Recorded data:
# # # # # # #

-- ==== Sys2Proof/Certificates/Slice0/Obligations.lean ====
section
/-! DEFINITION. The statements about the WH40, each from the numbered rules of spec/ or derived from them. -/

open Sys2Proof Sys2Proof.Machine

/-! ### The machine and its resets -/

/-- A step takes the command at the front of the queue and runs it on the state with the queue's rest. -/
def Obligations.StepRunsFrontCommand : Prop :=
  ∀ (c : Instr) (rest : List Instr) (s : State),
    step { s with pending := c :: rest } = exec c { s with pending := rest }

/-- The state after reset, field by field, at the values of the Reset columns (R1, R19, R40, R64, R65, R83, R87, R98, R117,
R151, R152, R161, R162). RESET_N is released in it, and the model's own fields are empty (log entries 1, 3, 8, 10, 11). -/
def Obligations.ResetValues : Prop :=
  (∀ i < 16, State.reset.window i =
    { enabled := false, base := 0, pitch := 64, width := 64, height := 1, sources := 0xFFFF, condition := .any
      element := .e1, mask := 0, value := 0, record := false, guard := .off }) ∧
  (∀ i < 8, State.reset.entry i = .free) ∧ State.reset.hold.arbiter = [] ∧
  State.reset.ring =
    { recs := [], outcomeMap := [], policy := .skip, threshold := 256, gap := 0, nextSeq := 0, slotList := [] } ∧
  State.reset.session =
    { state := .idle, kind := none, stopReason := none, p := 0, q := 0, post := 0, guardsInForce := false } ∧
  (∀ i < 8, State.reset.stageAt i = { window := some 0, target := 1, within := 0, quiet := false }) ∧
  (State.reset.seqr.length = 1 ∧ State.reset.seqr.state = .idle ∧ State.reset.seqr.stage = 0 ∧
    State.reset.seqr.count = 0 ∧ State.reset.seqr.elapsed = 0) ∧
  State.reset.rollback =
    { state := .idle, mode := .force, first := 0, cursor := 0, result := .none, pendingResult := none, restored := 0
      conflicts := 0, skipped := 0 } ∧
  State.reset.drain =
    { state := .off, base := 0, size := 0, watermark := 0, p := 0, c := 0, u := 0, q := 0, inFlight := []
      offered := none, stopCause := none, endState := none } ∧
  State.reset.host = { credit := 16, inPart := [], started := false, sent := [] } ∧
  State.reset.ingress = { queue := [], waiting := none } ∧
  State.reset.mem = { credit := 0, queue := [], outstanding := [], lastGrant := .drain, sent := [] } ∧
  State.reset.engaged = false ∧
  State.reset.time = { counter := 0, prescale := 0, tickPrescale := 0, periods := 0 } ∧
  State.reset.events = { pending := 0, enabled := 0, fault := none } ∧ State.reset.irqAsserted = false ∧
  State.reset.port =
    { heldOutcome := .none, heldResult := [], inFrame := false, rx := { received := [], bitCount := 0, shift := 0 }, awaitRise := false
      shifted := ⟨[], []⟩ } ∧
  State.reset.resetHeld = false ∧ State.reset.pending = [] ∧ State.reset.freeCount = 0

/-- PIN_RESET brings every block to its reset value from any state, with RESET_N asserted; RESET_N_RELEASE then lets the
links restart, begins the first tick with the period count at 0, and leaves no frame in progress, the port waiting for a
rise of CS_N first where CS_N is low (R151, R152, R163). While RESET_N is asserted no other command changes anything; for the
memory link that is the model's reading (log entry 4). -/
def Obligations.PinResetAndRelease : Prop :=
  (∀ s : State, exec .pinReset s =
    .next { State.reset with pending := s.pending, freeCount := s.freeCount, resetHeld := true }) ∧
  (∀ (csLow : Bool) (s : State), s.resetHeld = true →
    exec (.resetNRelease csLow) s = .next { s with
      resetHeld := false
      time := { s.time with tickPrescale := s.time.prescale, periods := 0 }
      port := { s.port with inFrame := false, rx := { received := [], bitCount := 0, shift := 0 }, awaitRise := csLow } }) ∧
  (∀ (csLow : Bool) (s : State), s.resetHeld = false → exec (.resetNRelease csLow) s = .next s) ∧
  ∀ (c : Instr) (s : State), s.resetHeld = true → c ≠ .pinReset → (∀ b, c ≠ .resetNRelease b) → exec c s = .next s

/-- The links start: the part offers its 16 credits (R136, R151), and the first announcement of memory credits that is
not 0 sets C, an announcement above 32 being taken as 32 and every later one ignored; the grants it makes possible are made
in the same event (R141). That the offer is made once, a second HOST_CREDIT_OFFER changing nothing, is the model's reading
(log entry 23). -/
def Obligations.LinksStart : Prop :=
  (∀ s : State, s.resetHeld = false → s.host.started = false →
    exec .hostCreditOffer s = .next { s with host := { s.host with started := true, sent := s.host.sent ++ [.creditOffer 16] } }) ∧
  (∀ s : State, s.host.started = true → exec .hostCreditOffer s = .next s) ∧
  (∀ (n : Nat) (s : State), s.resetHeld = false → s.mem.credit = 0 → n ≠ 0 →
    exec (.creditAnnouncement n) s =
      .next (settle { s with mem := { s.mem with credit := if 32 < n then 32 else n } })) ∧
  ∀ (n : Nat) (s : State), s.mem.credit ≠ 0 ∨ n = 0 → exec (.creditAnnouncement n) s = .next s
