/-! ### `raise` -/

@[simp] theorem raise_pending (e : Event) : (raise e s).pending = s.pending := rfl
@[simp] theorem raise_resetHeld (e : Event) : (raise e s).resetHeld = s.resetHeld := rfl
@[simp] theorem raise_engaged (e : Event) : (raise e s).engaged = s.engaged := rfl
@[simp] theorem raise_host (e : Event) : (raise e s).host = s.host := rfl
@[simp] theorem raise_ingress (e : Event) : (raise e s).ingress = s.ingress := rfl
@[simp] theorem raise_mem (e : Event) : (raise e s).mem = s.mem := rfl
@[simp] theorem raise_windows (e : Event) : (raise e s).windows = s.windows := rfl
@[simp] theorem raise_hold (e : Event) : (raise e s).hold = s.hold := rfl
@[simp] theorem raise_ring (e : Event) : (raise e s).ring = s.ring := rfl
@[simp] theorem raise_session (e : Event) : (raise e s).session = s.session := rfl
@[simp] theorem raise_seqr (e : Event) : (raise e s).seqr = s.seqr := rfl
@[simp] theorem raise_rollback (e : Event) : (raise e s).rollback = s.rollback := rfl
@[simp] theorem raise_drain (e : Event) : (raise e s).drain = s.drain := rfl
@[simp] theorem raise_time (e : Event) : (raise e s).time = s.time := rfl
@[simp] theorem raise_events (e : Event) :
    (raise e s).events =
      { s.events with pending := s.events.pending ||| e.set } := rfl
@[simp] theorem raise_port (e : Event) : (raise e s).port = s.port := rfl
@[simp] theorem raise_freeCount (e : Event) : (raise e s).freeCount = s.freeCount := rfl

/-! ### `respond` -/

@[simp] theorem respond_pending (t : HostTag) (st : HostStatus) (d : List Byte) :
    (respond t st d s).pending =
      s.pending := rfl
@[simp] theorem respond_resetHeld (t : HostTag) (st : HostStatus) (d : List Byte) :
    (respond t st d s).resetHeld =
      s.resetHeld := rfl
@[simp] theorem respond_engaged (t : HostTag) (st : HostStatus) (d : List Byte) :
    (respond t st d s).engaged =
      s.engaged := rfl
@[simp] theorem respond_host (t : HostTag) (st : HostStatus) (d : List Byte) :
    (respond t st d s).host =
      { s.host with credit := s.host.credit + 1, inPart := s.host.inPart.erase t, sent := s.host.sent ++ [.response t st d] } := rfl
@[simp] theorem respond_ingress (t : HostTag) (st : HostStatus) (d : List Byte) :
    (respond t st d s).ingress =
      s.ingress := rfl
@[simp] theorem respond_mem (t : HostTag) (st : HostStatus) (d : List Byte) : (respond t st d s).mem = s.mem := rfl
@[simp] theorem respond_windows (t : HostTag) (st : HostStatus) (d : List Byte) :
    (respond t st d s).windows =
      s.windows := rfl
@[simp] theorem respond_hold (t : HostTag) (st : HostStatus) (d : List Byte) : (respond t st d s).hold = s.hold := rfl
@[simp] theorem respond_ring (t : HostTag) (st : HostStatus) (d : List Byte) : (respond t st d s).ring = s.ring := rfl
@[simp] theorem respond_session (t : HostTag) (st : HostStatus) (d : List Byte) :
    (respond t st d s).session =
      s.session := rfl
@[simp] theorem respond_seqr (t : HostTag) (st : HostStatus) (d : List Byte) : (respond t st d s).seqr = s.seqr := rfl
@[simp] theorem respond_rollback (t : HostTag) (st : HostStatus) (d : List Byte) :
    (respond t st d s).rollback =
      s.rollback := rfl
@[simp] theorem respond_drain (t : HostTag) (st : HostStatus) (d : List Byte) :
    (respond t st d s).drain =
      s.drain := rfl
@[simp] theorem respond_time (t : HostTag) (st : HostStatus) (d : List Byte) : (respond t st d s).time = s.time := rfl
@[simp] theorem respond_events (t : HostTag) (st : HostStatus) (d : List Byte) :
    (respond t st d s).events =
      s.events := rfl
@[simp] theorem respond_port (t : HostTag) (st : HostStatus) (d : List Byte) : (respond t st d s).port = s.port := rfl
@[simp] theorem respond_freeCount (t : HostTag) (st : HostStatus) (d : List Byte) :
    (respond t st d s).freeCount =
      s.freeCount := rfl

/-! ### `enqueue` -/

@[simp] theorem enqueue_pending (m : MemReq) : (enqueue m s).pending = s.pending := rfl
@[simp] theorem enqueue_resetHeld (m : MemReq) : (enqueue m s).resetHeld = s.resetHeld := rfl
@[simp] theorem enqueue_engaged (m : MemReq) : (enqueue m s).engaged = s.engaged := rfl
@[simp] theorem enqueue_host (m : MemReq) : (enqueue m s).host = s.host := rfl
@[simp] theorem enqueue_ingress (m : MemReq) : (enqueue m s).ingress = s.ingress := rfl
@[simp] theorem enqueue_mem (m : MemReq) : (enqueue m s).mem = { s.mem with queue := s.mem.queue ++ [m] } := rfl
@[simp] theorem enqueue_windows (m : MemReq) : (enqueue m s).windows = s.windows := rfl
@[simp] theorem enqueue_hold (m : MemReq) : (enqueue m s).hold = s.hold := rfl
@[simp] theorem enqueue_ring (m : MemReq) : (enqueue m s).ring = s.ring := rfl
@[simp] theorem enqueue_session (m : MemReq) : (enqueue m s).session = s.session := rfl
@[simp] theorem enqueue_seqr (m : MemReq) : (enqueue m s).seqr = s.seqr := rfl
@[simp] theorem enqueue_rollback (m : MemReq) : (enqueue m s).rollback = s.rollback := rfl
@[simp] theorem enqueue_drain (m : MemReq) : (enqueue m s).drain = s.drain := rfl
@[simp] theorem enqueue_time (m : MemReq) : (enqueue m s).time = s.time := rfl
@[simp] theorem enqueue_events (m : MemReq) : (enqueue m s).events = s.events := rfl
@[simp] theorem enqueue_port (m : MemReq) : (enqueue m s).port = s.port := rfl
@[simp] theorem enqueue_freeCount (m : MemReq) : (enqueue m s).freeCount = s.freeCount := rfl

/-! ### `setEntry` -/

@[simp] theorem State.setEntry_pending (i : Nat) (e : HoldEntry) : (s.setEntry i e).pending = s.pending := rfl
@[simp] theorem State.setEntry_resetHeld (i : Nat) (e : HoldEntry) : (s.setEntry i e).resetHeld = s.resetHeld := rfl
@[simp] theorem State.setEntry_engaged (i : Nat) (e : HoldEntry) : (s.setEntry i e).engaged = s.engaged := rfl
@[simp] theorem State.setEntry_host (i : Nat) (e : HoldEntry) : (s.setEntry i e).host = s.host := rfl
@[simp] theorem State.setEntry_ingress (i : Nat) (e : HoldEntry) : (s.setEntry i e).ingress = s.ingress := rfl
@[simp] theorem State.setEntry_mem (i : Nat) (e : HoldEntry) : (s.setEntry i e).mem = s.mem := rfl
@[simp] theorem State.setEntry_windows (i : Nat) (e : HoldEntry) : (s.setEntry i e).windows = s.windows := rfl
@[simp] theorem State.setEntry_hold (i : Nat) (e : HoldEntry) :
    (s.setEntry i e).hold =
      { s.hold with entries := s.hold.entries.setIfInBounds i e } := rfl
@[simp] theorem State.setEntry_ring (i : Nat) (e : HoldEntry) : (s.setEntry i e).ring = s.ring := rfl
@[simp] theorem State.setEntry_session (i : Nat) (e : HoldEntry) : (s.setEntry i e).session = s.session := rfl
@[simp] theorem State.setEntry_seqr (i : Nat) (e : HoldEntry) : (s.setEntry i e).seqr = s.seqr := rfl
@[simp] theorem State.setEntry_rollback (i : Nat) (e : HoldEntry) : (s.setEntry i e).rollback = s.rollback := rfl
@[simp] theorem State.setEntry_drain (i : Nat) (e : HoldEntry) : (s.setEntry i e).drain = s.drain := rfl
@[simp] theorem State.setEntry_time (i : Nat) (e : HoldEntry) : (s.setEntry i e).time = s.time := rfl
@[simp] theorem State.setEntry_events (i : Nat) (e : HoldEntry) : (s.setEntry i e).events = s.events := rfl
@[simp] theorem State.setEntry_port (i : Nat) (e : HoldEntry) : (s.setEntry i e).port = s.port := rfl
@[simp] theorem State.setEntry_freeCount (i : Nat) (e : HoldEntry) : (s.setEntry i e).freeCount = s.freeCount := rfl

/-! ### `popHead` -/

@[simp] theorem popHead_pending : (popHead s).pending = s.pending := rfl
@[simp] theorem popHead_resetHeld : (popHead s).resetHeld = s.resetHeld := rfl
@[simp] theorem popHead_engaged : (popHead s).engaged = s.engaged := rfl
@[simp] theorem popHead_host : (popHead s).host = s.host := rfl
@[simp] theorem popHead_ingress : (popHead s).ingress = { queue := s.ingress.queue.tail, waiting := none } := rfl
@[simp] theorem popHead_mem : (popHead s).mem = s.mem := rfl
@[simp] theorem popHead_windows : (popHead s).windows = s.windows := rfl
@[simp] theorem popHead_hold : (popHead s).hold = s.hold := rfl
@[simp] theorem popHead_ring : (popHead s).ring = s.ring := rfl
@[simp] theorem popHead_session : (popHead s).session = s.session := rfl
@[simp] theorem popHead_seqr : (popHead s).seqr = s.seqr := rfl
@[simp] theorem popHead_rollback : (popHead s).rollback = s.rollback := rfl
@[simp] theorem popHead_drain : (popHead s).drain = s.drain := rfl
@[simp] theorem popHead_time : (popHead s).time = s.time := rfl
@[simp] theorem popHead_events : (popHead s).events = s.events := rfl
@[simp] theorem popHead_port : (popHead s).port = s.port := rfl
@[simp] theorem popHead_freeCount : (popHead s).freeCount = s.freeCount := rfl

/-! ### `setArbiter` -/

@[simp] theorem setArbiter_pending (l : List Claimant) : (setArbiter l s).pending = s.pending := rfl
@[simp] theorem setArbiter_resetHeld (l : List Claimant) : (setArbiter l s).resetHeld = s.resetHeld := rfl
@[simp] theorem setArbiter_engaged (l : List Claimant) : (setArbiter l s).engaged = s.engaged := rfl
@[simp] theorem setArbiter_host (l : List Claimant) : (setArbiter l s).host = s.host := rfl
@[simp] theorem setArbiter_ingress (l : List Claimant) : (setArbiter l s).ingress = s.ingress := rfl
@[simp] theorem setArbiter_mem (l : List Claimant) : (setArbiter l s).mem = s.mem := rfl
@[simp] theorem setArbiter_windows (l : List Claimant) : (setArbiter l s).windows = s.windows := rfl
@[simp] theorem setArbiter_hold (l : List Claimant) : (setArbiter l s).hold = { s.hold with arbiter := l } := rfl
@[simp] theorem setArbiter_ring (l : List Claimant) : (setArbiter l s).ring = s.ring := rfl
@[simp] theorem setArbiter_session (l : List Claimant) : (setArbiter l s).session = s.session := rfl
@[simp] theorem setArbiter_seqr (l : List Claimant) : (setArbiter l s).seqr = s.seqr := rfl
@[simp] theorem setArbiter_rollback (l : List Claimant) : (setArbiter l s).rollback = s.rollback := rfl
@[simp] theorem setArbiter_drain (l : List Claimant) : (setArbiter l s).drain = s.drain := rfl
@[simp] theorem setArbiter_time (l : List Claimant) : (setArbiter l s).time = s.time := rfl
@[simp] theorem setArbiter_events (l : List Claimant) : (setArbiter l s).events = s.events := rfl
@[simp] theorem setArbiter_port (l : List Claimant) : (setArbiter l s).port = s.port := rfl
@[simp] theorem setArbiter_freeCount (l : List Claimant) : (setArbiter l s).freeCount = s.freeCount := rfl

# # # # # # #

-- TO DO --
The answer must hold only the lines from the first line of the data through the line bearing "pending := c", returned exactly.

-- SOLUTION FOR THIS PROBLEM --
-- ==== Sys2Proof/Certificates/Slice0/Obligations.lean ====
section
/-! DEFINITION. The statements about the WH40, each from the numbered rules of spec/ or derived from them. -/

open Sys2Proof Sys2Proof.Machine

/-! ### The machine and its resets -/

/-- A step takes the command at the front of the queue and runs it on the state with the queue's rest. -/
def Obligations.StepRunsFrontCommand : Prop :=
  ∀ (c : Instr) (rest : List Instr) (s : State),
    step { s with pending := c :: rest } = exec c { s with pending := rest }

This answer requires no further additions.